Estoy cansado de todo.
De todo, menos de la música.
Dale Turner
Vamos a seguir hablando de Alrededor de la Medianoche. Ahora, nos centramos en la película, tras esta entrada musical. Y es que… ¡nos gusta el Cine con Swing!
Hay películas que parecen filmadas en estado de gracia y que, más que contar una historia, cuentan la vida. “Round Midnight” (1986), dirigida por Bertrand Tavernier, es una de ellas.
No se puede concebir que cualquier aficionado al jazz no haya visto “Round Midnight”. Puede haber otras fallas, lagunas o ausencias perdonables y disculpables en el bagaje fílmico de los aficionados al jazz. Ésta no lo es.
Porque, con esta película, Bertrand Tavernier consiguió algo tan difícil como es filmar el jazz. Tal cual. De hecho, es el mejor y más acabado ejemplo de sinestia fílmico-musical que podemos disfrutar.
Todo comienza en Nueva York. De forma fantasmal. Con una persona que pregunta, a través de una voz en off, si aquella es la habitación en la que murió Hersell. Y una respuesta evasiva: puede ser. A fin de cuentas, todas aquellas habitaciones de hotel de parecían, con esas cortinas mugrientas y el mismo papel pintado.
Más adelante volveremos a aquella habitación. Porque otra de las virtudes de la película de Taverniar es que juega musicalmente con el tiempo y con el espacio, como si el guion contuviera libérrimas y evocadoras improvisaciones que parten de la línea argumental principal.

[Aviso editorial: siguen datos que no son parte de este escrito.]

-- ==== Sys2Proof/Decode.lean ====
section
/-!
DEFINITION. The decoder over the opcode table's bits, of which no row of spec/opcode_table.json has any (DESIGN CHOICE, log entry 1), and
the formats, the encoder and the decoder of the Lomer instruction words (R88, R89).
-/

namespace Sys2Proof

/-- The command that the word `w` of `nbits` bits spells by the table: none, for no row gives bits. -/
def decodeTableWord (nbits w : Nat) : Option Instr :=
  match nbits, w with
  | _, _ => none

end Sys2Proof

namespace Sys2Proof.Machine

/-! ## Lomer words (R88, R89) -/

/-- The words of the formats (R88). -/
def wordReg (major minor : Nat) (d s1 s2 : BitVec 5) (aux : BitVec 6) : Word :=
  BitVec.ofNat 6 major ++ d ++ s1 ++ s2 ++ BitVec.ofNat 5 minor ++ aux
def wordImm (major : Nat) (d s1 : BitVec 5) (imm : BitVec 16) : Word := BitVec.ofNat 6 major ++ d ++ s1 ++ imm
def wordMem (major : Nat) (d : BitVec 5) (a : BitVec 4) (mode : BitVec 3) (size : BitVec 2) (off : BitVec 12) : Word :=
  BitVec.ofNat 6 major ++ d ++ a ++ mode ++ size ++ off
def wordBcc (annul : Bool) (cond : BitVec 4) (disp : BitVec 21) : Word :=
  BitVec.ofNat 6 0x18 ++ BitVec.ofBool annul ++ cond ++ disp
def wordJump (major : Nat) (annul : Bool) (disp : BitVec 25) : Word := BitVec.ofNat 6 major ++ BitVec.ofBool annul ++ disp
def wordLoop (level imm : Bool) (cnt len : BitVec 12) : Word :=
  BitVec.ofNat 6 0x1C ++ BitVec.ofBool level ++ BitVec.ofBool imm ++ cnt ++ len
def wordSys (minor : Nat) (d : BitVec 5) (sysreg : BitVec 10) (aux : BitVec 6) : Word :=
  BitVec.ofNat 6 0x22 ++ d ++ sysreg ++ BitVec.ofNat 5 minor ++ aux

/-- Whether R89 lists the major and minor of a word. -/
def listedWord (w : Word) : Bool :=
  let minor := fieldOf w 10 6
  match fieldOf w 31 26 with
  | 0x00 => decide (minor ≤ 27)
  | 0x08 => decide (minor ≤ 9)
  | 0x0A => decide (minor ≤ 7)
  | 0x1B => decide (minor ≤ 1)
  | 0x1D | 0x1E => decide (minor = 0)
  | 0x20 => decide (minor ≤ 6)
  | 0x22 => decide (minor ≤ 8)
  | m => decide ((1 ≤ m ∧ m ≤ 7) ∨ m = 0x09 ∨ m = 0x0B ∨ (0x10 ≤ m ∧ m ≤ 0x16) ∨ (0x18 ≤ m ∧ m ≤ 0x1A) ∨ m = 0x1C ∨ m = 0x1F)

/-- The fields of the Register format: d, s1, s2, aux. -/
def regFields (w : Word) : BitVec 5 × BitVec 5 × BitVec 5 × BitVec 6 :=
  (w.extractLsb' 21 5, w.extractLsb' 16 5, w.extractLsb' 11 5, w.extractLsb' 0 6)

/-- Major 0x00 by its minor (R89). -/
def decodeAlu (h : Hart) (w : Word) : Instr :=
  let (d, s1, s2, aux) := regFields w
  match fieldOf w 10 6 with
  | 0 => .add h d s1 s2 aux
  | 1 => .addc h d s1 s2 aux
  | 2 => .sub h d s1 s2 aux
  | 3 => .subc h d s1 s2 aux
  | 4 => .and h d s1 s2 aux
  | 5 => .or h d s1 s2 aux
  | 6 => .xor h d s1 s2 aux
  | 7 => .andn h d s1 s2 aux
  | 8 => .shl h d s1 s2 aux
  | 9 => .shr h d s1 s2 aux
  | 10 => .sar h d s1 s2 aux
  | 11 => .shli h d s1 s2 aux
  | 12 => .shri h d s1 s2 aux
  | 13 => .sari h d s1 s2 aux
  | 14 => .mul h d s1 s2 aux
  | 15 => .mulhs h d s1 s2 aux
  | 16 => .mulhu h d s1 s2 aux
  | 17 => .adds h d s1 s2 aux
  | 18 => .subs h d s1 s2 aux
  | 19 => .abs h d s1 s2 aux
  | 20 => .neg h d s1 s2 aux
  | 21 => .min h d s1 s2 aux
  | 22 => .max h d s1 s2 aux
  | 23 => .clz h d s1 s2 aux
  | 24 => .mov h d s1 s2 aux
  | 25 => .cmp h d s1 s2 aux
  | 26 => .tst h d s1 s2 aux
  | 27 => .sel h d s1 s2 aux
  | _ => .nop h w

/-- Major 0x08 by its minor (R89). -/
def decodeMac (h : Hart) (w : Word) : Instr :=
  let (d, s1, s2, aux) := regFields w
  match fieldOf w 10 6 with
  | 0 => .mula h d s1 s2 aux
  | 1 => .mac h d s1 s2 aux
  | 2 => .msu h d s1 s2 aux
  | 3 => .mulu h d s1 s2 aux
  | 4 => .macu h d s1 s2 aux
  | 5 => .clra h d s1 s2 aux
  | 6 => .ext h d s1 s2 aux
  | 7 => .accadd h d s1 s2 aux
  | 8 => .accset h d s1 s2 aux
  | 9 => .guard h d s1 s2 aux
  | _ => .nop h w

/-- Major 0x0A by its minor (R89). -/
def decodeMove (h : Hart) (w : Word) : Instr :=
  let (d, s1, s2, aux) := regFields w
  match fieldOf w 10 6 with
  | 0 => .mova h d s1 s2 aux
  | 1 => .addad h d s1 s2 aux
  | 2 => .subad h d s1 s2 aux
  | 3 => .movda h d s1 s2 aux
  | 4 => .movad h d s1 s2 aux
  | 5 => .movahd h d s1 s2 aux
  | 6 => .movm h d s1 s2 aux
  | 7 => .movmd h d s1 s2 aux
  | _ => .nop h w

/-- Major 0x20 by its minor (R89). -/
def decodeLong (h : Hart) (w : Word) (elems : Nat) : Instr :=
  let (d, s1, s2, aux) := regFields w
  match fieldOf w 10 6 with
  | 0 => .bmov h d s1 s2 aux elems
  | 1 => .vmac16 h d s1 s2 aux elems
  | 2 => .vmac32 h d s1 s2 aux elems
  | 3 => .vmac16m h d s1 s2 aux elems
  | 4 => .vmac32m h d s1 s2 aux elems
  | 5 => .crcb32 h d s1 s2 aux elems
  | 6 => .crcb16 h d s1 s2 aux elems
  | _ => .nop h w

/-- Major 0x22 by its minor (R89). -/
def decodeSys (h : Hart) (w : Word) : Instr :=
  let d := w.extractLsb' 21 5
  let r := w.extractLsb' 11 10
  let aux := w.extractLsb' 0 6
  match fieldOf w 10 6 with
  | 1 => .mfs h d r aux
  | 2 => .mts h d r aux
  | 3 => .rfe h d r aux
  | 4 => .trap h d r aux
  | 5 => .ifence h d r aux
  | 6 => .fence h d r aux
  | 7 => .bpFlush h d r aux
  | 8 => .bpBar h d r aux
  | _ => .nop h w

/-- The instruction that a word spells (R88, R89), for hart `h`; `elems` is for a long instruction, the elements that come before an
interrupt. A word that R89 does not list, or NOP's, is the row NOP with that word (R86). -/
def decodeLomer (h : Hart) (w : Word) (elems : Nat) : Instr :=
  let (d, s1, s2, aux) := regFields w
  let imm := w.extractLsb' 0 16
  let a := w.extractLsb' 17 4
  let mode := w.extractLsb' 14 3
  let size := w.extractLsb' 12 2
  let off := w.extractLsb' 0 12
  match fieldOf w 31 26 with
  | 0x00 => decodeAlu h w
  | 0x01 => .addi h d s1 imm
  | 0x02 => .andi h d s1 imm
  | 0x03 => .ori h d s1 imm
  | 0x04 => .xori h d s1 imm
  | 0x05 => .cmpi h d s1 imm
  | 0x06 => .movi h d s1 imm
  | 0x07 => .movhi h d s1 imm
  | 0x08 => decodeMac h w
  | 0x09 => .addai h d s1 imm
  | 0x0A => decodeMove h w
  | 0x0B => .setah h d s1 imm
  | 0x10 => .lds h d a mode size off
  | 0x11 => .ldz h d a mode size off
  | 0x12 => .st h d a mode size off
  | 0x13 => .lda h d a mode size off
  | 0x14 => .sta h d a mode size off
  | 0x15 => .ldacc h d a mode size off
  | 0x16 => .stacc h d a mode size off
  | 0x18 => .bcc h (w.getLsbD 25) (w.extractLsb' 21 4) (w.extractLsb' 0 21)
  | 0x19 => .j h (w.getLsbD 25) (w.extractLsb' 0 25)
  | 0x1A => .call h (w.getLsbD 25) (w.extractLsb' 0 25)
  | 0x1B => match fieldOf w 10 6 with
    | 0 => .jr h d s1 s2 aux
    | 1 => .callr h d s1 s2 aux
    | _ => .nop h w
  | 0x1C => .loop h (w.getLsbD 25) (w.getLsbD 24) (w.extractLsb' 12 12) (w.extractLsb' 0 12)
  | 0x1D => if fieldOf w 10 6 = 0 then .wfe h d s1 s2 aux else .nop h w
  | 0x1E => if fieldOf w 10 6 = 0 then .waitt h d s1 s2 aux else .nop h w
  | 0x1F => .sev h d s1 imm
  | 0x20 => decodeLong h w elems
  | 0x22 => decodeSys h w
  | _ => .nop h w

/-- The hart and the word of a Lomer instruction, with the elements of a long one (R88, R89); none for the other commands. -/
def lomerWord (i : Instr) : Option (Hart × Word × Nat) :=
  match i with
  | .add h d s1 s2 aux => some (h, wordReg 0x00 0 d s1 s2 aux, 0)
  | .addc h d s1 s2 aux => some (h, wordReg 0x00 1 d s1 s2 aux, 0)
  | .sub h d s1 s2 aux => some (h, wordReg 0x00 2 d s1 s2 aux, 0)
  | .subc h d s1 s2 aux => some (h, wordReg 0x00 3 d s1 s2 aux, 0)
  | .and h d s1 s2 aux => some (h, wordReg 0x00 4 d s1 s2 aux, 0)
  | .or h d s1 s2 aux => some (h, wordReg 0x00 5 d s1 s2 aux, 0)
  | .xor h d s1 s2 aux => some (h, wordReg 0x00 6 d s1 s2 aux, 0)
  | .andn h d s1 s2 aux => some (h, wordReg 0x00 7 d s1 s2 aux, 0)
  | .shl h d s1 s2 aux => some (h, wordReg 0x00 8 d s1 s2 aux, 0)
  | .shr h d s1 s2 aux => some (h, wordReg 0x00 9 d s1 s2 aux, 0)
  | .sar h d s1 s2 aux => some (h, wordReg 0x00 10 d s1 s2 aux, 0)
  | .shli h d s1 s2 aux => some (h, wordReg 0x00 11 d s1 s2 aux, 0)
  | .shri h d s1 s2 aux => some (h, wordReg 0x00 12 d s1 s2 aux, 0)
  | .sari h d s1 s2 aux => some (h, wordReg 0x00 13 d s1 s2 aux, 0)
  | .mul h d s1 s2 aux => some (h, wordReg 0x00 14 d s1 s2 aux, 0)
  | .mulhs h d s1 s2 aux => some (h, wordReg 0x00 15 d s1 s2 aux, 0)
  | .mulhu h d s1 s2 aux => some (h, wordReg 0x00 16 d s1 s2 aux, 0)
  | .adds h d s1 s2 aux => some (h, wordReg 0x00 17 d s1 s2 aux, 0)
  | .subs h d s1 s2 aux => some (h, wordReg 0x00 18 d s1 s2 aux, 0)
  | .abs h d s1 s2 aux => some (h, wordReg 0x00 19 d s1 s2 aux, 0)
  | .neg h d s1 s2 aux => some (h, wordReg 0x00 20 d s1 s2 aux, 0)
  | .min h d s1 s2 aux => some (h, wordReg 0x00 21 d s1 s2 aux, 0)
  | .max h d s1 s2 aux => some (h, wordReg 0x00 22 d s1 s2 aux, 0)
  | .clz h d s1 s2 aux => some (h, wordReg 0x00 23 d s1 s2 aux, 0)
  | .mov h d s1 s2 aux => some (h, wordReg 0x00 24 d s1 s2 aux, 0)
  | .cmp h d s1 s2 aux => some (h, wordReg 0x00 25 d s1 s2 aux, 0)
  | .tst h d s1 s2 aux => some (h, wordReg 0x00 26 d s1 s2 aux, 0)
  | .sel h d s1 s2 aux => some (h, wordReg 0x00 27 d s1 s2 aux, 0)
  | .mula h d s1 s2 aux => some (h, wordReg 0x08 0 d s1 s2 aux, 0)
  | .mac h d s1 s2 aux => some (h, wordReg 0x08 1 d s1 s2 aux, 0)
  | .msu h d s1 s2 aux => some (h, wordReg 0x08 2 d s1 s2 aux, 0)
  | .mulu h d s1 s2 aux => some (h, wordReg 0x08 3 d s1 s2 aux, 0)
  | .macu h d s1 s2 aux => some (h, wordReg 0x08 4 d s1 s2 aux, 0)
  | .clra h d s1 s2 aux => some (h, wordReg 0x08 5 d s1 s2 aux, 0)
  | .ext h d s1 s2 aux => some (h, wordReg 0x08 6 d s1 s2 aux, 0)
  | .accadd h d s1 s2 aux => some (h, wordReg 0x08 7 d s1 s2 aux, 0)
  | .accset h d s1 s2 aux => some (h, wordReg 0x08 8 d s1 s2 aux, 0)
  | .guard h d s1 s2 aux => some (h, wordReg 0x08 9 d s1 s2 aux, 0)
  | .mova h d s1 s2 aux => some (h, wordReg 0x0A 0 d s1 s2 aux, 0)
  | .addad h d s1 s2 aux => some (h, wordReg 0x0A 1 d s1 s2 aux, 0)
  | .subad h d s1 s2 aux => some (h, wordReg 0x0A 2 d s1 s2 aux, 0)
  | .movda h d s1 s2 aux => some (h, wordReg 0x0A 3 d s1 s2 aux, 0)
  | .movad h d s1 s2 aux => some (h, wordReg 0x0A 4 d s1 s2 aux, 0)
  | .movahd h d s1 s2 aux => some (h, wordReg 0x0A 5 d s1 s2 aux, 0)
  | .movm h d s1 s2 aux => some (h, wordReg 0x0A 6 d s1 s2 aux, 0)
  | .movmd h d s1 s2 aux => some (h, wordReg 0x0A 7 d s1 s2 aux, 0)
  | .addi h d s1 imm => some (h, wordImm 0x01 d s1 imm, 0)
  | .andi h d s1 imm => some (h, wordImm 0x02 d s1 imm, 0)
  | .ori h d s1 imm => some (h, wordImm 0x03 d s1 imm, 0)
  | .xori h d s1 imm => some (h, wordImm 0x04 d s1 imm, 0)
  | .cmpi h d s1 imm => some (h, wordImm 0x05 d s1 imm, 0)
  | .movi h d s1 imm => some (h, wordImm 0x06 d s1 imm, 0)
  | .movhi h d s1 imm => some (h, wordImm 0x07 d s1 imm, 0)
  | .addai h d s1 imm => some (h, wordImm 0x09 d s1 imm, 0)
  | .setah h d s1 imm => some (h, wordImm 0x0B d s1 imm, 0)
  | .sev h d s1 imm => some (h, wordImm 0x1F d s1 imm, 0)
  | .lds h d a mode size off => some (h, wordMem 0x10 d a mode size off, 0)
  | .ldz h d a mode size off => some (h, wordMem 0x11 d a mode size off, 0)
  | .st h d a mode size off => some (h, wordMem 0x12 d a mode size off, 0)
  | .lda h d a mode size off => some (h, wordMem 0x13 d a mode size off, 0)
  | .sta h d a mode size off => some (h, wordMem 0x14 d a mode size off, 0)
  | .ldacc h d a mode size off => some (h, wordMem 0x15 d a mode size off, 0)
  | .stacc h d a mode size off => some (h, wordMem 0x16 d a mode size off, 0)
  | .bcc h annul cond disp => some (h, wordBcc annul cond disp, 0)
  | .j h annul disp => some (h, wordJump 0x19 annul disp, 0)
  | .call h annul disp => some (h, wordJump 0x1A annul disp, 0)
  | .jr h d s1 s2 aux => some (h, wordReg 0x1B 0 d s1 s2 aux, 0)
  | .callr h d s1 s2 aux => some (h, wordReg 0x1B 1 d s1 s2 aux, 0)
  | .loop h level imm cnt len => some (h, wordLoop level imm cnt len, 0)
  | .wfe h d s1 s2 aux => some (h, wordReg 0x1D 0 d s1 s2 aux, 0)
  | .waitt h d s1 s2 aux => some (h, wordReg 0x1E 0 d s1 s2 aux, 0)
  | .bmov h d s1 s2 aux elems => some (h, wordReg 0x20 0 d s1 s2 aux, elems)
  | .vmac16 h d s1 s2 aux elems => some (h, wordReg 0x20 1 d s1 s2 aux, elems)
  | .vmac32 h d s1 s2 aux elems => some (h, wordReg 0x20 2 d s1 s2 aux, elems)
  | .vmac16m h d s1 s2 aux elems => some (h, wordReg 0x20 3 d s1 s2 aux, elems)
  | .vmac32m h d s1 s2 aux elems => some (h, wordReg 0x20 4 d s1 s2 aux, elems)
  | .crcb32 h d s1 s2 aux elems => some (h, wordReg 0x20 5 d s1 s2 aux, elems)
  | .crcb16 h d s1 s2 aux elems => some (h, wordReg 0x20 6 d s1 s2 aux, elems)
  | .mfs h d r aux => some (h, wordSys 1 d r aux, 0)
  | .mts h d r aux => some (h, wordSys 2 d r aux, 0)
  | .rfe h d r aux => some (h, wordSys 3 d r aux, 0)
  | .trap h d r aux => some (h, wordSys 4 d r aux, 0)
  | .ifence h d r aux => some (h, wordSys 5 d r aux, 0)
  | .fence h d r aux => some (h, wordSys 6 d r aux, 0)
  | .bpFlush h d r aux => some (h, wordSys 7 d r aux, 0)
  | .bpBar h d r aux => some (h, wordSys 8 d r aux, 0)
  | .nop h word => some (h, word, 0)
  | _ => none

end Sys2Proof.Machine
end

Una historia que comienza viajando de Nueva York a París. Porque en París hay menos frialdad. Del Puente de Queensboro a la Ciudad de la Torre Eiffel, conectados a través del hierro que conforma dos de los monumentos modernos más conocidos del mundo.
El protagonista es Dale Turner, interpretado por un majestuoso Dexter Gordon que, por este papel, sería nominado al Óscar, además de ganar el David di Donatello al mejor actor extranjero en Italia. Se trata de un músico que viaja ligero de equipaje, apenas un puñado de ropa… y su saxofón. Siempre, el saxofón.
En París se instala en un hotel frecuentado por músicos y regentado por una mujer cuya personalidad estaba a la altura de su rotundo trasero, no por casualidad se la conocía como Buttercup.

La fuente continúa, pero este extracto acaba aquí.